■ Source data ■
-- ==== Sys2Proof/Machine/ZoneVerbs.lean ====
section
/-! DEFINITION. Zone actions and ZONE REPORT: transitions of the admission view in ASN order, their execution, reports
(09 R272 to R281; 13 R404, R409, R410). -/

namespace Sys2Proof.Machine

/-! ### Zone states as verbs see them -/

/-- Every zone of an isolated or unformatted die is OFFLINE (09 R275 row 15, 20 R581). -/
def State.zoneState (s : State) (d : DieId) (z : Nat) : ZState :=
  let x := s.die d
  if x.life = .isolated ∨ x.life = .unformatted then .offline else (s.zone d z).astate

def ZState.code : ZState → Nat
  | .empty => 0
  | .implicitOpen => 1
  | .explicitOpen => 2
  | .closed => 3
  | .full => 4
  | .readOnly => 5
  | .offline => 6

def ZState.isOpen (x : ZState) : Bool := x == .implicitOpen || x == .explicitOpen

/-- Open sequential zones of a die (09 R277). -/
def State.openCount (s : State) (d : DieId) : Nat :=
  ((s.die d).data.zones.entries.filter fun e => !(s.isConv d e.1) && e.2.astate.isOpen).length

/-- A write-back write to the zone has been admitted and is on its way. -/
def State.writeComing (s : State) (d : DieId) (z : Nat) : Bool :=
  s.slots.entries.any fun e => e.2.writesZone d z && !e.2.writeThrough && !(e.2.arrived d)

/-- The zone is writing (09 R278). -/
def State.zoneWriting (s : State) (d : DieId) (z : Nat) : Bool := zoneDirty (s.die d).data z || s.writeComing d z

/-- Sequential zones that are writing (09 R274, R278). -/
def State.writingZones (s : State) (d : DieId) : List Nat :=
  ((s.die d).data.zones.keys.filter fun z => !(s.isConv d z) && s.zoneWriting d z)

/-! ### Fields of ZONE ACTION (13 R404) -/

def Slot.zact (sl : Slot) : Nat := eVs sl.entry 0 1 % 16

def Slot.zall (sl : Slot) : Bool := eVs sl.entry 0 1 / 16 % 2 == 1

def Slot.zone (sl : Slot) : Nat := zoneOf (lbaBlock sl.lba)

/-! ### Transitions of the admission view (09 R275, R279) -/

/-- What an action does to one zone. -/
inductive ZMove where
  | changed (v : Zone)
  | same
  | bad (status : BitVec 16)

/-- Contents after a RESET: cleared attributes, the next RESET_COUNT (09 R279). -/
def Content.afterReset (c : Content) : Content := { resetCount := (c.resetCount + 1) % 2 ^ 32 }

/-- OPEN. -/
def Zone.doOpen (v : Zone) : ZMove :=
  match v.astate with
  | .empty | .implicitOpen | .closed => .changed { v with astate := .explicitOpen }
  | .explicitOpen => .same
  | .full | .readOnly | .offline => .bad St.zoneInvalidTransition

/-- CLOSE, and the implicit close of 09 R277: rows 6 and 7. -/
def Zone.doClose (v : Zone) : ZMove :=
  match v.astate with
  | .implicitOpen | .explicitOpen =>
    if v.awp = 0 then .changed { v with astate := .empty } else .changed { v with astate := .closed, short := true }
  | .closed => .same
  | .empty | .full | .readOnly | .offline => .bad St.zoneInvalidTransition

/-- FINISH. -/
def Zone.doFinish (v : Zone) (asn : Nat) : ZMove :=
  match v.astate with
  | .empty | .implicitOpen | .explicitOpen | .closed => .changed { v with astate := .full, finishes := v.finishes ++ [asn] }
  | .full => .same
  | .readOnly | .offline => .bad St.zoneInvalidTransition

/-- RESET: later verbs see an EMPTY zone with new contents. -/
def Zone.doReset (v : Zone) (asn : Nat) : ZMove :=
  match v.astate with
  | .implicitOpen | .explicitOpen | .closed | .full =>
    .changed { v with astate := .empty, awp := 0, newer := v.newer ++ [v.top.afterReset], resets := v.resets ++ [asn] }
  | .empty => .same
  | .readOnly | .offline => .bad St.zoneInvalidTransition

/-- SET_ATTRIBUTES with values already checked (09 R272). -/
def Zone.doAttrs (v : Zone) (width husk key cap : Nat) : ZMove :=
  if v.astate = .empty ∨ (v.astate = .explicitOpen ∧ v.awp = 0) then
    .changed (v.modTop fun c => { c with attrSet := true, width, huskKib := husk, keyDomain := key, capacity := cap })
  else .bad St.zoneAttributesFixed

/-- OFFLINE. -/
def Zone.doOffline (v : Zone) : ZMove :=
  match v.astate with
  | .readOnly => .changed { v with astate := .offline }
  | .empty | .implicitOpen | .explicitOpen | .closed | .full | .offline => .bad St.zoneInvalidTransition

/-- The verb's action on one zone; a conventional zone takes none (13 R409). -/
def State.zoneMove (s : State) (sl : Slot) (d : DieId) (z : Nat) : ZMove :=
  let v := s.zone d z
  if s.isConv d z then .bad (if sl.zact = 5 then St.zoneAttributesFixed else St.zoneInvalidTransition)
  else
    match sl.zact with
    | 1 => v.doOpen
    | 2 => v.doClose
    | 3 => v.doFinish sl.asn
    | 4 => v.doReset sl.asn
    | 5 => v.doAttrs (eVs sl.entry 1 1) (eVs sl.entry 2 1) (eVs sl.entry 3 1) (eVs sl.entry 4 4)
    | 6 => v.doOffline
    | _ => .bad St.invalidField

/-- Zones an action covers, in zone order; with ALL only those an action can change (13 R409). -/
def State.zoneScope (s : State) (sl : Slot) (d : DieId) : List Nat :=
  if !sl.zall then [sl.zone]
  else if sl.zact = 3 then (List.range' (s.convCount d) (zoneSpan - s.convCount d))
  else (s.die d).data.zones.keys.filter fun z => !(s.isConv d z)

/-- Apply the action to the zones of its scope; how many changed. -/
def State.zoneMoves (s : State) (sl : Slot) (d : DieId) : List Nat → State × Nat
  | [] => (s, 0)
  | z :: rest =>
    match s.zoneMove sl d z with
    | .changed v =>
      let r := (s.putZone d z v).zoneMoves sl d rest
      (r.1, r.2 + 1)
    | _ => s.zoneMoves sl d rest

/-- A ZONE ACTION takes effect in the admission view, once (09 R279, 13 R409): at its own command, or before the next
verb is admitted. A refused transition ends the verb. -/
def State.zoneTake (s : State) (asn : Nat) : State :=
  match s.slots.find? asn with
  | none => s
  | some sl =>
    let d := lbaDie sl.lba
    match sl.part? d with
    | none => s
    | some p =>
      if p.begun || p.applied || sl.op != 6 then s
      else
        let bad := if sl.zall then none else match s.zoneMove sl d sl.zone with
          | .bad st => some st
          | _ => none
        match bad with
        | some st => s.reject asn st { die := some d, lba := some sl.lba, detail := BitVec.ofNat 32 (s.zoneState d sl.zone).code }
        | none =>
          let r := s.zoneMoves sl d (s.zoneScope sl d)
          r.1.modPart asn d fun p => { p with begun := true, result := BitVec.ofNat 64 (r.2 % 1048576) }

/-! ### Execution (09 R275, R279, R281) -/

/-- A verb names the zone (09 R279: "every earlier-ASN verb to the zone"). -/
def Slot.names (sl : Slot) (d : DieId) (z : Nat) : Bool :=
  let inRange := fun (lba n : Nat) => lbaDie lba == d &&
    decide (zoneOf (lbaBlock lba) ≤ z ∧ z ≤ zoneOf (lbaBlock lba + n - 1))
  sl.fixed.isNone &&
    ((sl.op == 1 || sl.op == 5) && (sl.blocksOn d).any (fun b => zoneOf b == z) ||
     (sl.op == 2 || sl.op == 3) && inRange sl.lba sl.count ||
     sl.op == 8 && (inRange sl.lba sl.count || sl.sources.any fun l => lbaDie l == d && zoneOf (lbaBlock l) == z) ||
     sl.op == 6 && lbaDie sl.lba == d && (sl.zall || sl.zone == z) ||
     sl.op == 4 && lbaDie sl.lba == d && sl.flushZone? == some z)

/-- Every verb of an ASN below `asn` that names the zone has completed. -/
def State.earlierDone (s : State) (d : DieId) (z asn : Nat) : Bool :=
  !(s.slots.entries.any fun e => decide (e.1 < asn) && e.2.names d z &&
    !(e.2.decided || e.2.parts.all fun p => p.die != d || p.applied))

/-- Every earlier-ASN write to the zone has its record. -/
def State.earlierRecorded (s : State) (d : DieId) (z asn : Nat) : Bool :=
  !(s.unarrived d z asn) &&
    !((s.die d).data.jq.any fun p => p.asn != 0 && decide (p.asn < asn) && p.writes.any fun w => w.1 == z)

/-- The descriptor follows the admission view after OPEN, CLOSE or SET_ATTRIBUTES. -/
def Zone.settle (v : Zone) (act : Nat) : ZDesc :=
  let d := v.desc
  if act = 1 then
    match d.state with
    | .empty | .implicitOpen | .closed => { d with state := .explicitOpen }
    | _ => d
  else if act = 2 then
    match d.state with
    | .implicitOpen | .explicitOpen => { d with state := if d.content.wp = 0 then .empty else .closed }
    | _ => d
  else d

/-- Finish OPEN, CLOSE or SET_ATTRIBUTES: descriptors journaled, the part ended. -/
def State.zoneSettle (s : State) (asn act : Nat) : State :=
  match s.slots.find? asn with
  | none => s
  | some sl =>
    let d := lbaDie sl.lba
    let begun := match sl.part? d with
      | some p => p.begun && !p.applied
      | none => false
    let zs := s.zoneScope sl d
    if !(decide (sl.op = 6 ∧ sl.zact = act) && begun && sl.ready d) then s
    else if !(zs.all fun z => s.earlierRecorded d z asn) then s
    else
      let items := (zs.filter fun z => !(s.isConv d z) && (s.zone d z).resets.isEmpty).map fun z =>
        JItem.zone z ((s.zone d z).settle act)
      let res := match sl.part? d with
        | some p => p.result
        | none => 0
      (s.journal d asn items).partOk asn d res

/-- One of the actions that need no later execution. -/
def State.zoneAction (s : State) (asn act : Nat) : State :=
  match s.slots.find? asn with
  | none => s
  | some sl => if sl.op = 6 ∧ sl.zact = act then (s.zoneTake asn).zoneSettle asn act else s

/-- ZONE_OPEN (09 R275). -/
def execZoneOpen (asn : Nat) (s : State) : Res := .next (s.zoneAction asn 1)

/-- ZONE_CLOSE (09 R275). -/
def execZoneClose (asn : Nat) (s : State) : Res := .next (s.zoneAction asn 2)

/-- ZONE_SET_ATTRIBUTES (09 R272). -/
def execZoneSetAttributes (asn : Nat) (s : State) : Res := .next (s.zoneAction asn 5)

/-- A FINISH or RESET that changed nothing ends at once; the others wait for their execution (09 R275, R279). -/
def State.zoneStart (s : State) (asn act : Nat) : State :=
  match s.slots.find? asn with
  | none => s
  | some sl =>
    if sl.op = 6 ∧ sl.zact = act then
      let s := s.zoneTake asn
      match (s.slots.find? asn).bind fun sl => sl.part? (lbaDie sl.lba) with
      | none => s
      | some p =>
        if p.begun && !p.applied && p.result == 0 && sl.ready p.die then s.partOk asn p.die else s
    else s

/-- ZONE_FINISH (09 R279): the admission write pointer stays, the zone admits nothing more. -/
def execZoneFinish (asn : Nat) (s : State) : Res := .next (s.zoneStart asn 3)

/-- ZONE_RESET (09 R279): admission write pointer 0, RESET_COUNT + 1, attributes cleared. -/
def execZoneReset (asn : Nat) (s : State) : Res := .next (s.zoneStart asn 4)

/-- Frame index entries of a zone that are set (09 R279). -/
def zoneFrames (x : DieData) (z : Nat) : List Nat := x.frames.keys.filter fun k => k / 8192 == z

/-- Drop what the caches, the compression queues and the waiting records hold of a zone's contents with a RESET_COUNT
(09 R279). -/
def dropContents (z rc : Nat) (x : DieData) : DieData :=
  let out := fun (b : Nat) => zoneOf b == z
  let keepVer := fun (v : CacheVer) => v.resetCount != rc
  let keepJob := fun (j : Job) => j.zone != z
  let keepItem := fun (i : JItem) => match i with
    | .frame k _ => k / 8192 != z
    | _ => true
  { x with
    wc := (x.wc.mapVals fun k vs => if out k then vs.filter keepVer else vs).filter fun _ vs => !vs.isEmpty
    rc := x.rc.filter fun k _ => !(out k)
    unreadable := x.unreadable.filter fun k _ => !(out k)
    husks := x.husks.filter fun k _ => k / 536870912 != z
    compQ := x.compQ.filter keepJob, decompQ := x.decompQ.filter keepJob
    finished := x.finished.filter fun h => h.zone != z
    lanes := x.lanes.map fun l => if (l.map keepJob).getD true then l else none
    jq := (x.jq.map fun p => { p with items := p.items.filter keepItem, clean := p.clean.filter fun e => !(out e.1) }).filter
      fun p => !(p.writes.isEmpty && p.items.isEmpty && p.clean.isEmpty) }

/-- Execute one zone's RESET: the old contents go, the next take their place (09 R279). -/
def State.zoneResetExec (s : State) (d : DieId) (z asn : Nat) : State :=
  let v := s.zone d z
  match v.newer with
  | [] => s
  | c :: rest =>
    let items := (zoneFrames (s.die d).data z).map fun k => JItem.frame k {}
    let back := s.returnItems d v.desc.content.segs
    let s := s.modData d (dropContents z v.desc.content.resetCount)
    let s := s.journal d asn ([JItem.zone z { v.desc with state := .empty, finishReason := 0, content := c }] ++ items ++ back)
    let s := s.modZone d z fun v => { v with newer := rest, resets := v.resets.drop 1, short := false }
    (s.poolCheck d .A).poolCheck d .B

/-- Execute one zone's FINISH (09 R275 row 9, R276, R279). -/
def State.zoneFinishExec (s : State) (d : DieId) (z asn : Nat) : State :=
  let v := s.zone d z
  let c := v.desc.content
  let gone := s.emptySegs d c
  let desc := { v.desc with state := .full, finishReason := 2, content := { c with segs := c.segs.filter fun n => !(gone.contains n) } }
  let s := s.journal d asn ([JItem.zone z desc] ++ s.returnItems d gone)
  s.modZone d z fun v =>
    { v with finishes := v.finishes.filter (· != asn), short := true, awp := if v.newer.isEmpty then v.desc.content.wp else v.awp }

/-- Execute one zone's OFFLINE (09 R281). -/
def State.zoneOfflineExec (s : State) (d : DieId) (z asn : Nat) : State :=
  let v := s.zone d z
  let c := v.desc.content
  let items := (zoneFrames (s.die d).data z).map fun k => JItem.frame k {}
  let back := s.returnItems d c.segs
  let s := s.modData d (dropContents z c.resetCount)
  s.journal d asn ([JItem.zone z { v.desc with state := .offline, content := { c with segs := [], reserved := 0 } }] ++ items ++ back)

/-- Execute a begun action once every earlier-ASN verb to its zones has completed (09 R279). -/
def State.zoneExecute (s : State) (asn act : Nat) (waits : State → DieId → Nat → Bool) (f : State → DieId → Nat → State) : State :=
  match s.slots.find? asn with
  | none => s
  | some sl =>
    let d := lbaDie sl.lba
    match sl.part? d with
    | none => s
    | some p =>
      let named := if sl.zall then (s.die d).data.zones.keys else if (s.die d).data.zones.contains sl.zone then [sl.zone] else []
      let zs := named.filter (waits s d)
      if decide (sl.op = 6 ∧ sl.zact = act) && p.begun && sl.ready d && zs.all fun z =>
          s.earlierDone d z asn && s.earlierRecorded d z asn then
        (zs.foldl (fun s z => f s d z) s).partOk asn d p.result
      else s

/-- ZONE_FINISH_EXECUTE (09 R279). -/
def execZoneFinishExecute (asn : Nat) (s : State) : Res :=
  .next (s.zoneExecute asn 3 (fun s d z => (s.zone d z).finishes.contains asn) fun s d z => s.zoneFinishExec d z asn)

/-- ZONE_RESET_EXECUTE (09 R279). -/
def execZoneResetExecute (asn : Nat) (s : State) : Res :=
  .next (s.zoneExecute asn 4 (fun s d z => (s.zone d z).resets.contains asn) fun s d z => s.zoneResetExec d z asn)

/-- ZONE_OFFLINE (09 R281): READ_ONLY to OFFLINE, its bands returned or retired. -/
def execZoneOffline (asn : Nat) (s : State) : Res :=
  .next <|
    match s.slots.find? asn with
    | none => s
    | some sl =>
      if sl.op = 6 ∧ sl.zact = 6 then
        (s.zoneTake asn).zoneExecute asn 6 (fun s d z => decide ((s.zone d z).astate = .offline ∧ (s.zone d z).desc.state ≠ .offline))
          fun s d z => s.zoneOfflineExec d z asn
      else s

---

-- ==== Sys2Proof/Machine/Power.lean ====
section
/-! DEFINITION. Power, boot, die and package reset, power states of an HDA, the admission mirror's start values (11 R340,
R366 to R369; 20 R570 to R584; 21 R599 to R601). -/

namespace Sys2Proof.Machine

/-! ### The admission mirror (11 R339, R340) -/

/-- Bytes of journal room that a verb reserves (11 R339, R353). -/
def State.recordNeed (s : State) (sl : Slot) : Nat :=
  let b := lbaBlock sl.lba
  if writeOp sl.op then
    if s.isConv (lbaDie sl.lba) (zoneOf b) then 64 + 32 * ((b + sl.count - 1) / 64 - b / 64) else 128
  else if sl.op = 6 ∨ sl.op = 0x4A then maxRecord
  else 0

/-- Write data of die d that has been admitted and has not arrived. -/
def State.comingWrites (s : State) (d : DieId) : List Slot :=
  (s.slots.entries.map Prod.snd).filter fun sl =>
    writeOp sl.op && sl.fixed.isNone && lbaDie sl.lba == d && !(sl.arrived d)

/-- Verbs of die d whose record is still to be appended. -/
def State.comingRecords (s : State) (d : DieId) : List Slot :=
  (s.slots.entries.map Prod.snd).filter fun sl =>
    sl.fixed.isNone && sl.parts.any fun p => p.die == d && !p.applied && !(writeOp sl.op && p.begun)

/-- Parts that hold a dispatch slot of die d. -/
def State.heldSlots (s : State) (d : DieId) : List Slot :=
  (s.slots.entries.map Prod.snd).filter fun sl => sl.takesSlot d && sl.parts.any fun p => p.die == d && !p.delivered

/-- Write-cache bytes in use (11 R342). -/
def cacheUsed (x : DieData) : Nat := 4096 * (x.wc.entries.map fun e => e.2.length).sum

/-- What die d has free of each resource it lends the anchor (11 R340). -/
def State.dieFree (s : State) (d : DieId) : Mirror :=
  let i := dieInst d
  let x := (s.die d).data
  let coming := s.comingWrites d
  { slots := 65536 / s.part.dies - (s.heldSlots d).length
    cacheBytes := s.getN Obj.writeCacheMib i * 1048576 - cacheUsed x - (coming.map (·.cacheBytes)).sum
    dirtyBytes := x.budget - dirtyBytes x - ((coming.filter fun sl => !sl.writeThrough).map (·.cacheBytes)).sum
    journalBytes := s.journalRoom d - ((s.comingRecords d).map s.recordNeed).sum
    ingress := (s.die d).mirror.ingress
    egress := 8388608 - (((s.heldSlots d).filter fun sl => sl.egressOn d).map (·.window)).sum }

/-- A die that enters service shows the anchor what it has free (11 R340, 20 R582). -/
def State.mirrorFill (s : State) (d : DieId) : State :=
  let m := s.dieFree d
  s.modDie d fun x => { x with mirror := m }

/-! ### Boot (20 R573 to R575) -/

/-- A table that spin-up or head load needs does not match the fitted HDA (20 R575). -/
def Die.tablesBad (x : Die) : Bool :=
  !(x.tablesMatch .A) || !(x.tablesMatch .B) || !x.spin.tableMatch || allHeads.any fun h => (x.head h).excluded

---

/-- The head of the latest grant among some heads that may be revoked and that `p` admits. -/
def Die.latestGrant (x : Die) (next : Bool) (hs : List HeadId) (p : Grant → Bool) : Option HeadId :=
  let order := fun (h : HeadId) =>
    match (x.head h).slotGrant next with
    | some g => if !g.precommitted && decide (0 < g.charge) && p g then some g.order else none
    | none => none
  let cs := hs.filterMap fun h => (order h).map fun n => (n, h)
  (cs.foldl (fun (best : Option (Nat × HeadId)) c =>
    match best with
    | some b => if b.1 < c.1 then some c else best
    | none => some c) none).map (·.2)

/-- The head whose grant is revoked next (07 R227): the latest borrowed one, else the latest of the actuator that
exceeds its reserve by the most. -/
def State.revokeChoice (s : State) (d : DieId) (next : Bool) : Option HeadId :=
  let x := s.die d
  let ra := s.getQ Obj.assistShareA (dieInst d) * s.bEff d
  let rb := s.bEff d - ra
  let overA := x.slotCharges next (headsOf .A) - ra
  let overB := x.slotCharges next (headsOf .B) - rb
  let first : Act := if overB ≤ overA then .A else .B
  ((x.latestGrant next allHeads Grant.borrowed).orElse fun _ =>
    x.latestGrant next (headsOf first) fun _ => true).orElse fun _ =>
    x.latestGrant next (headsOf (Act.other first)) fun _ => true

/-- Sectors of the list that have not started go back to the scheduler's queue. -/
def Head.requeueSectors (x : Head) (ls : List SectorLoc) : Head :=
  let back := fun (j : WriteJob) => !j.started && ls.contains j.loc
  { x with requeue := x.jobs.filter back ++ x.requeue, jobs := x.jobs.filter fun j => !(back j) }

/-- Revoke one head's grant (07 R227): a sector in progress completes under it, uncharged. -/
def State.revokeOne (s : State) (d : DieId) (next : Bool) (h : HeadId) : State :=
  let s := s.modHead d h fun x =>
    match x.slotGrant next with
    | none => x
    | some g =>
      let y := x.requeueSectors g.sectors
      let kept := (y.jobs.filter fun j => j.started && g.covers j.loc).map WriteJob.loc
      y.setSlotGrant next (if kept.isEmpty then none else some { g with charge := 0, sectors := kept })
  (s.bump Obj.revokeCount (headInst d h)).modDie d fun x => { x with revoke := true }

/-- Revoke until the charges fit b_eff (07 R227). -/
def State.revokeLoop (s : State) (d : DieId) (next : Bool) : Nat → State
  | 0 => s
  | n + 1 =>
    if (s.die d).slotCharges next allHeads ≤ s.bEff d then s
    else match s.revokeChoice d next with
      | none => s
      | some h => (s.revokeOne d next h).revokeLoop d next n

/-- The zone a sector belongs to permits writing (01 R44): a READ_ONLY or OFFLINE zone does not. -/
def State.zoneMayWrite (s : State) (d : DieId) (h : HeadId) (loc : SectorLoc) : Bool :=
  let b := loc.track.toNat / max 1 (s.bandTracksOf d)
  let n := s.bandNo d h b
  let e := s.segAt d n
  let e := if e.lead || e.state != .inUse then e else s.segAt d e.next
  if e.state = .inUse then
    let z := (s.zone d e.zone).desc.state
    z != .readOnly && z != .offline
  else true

■ Task ■
Each line of the entries above that includes "full" counts once; state how many such lines there are, with the number as the only answer.

■ Response for this exercise ■
8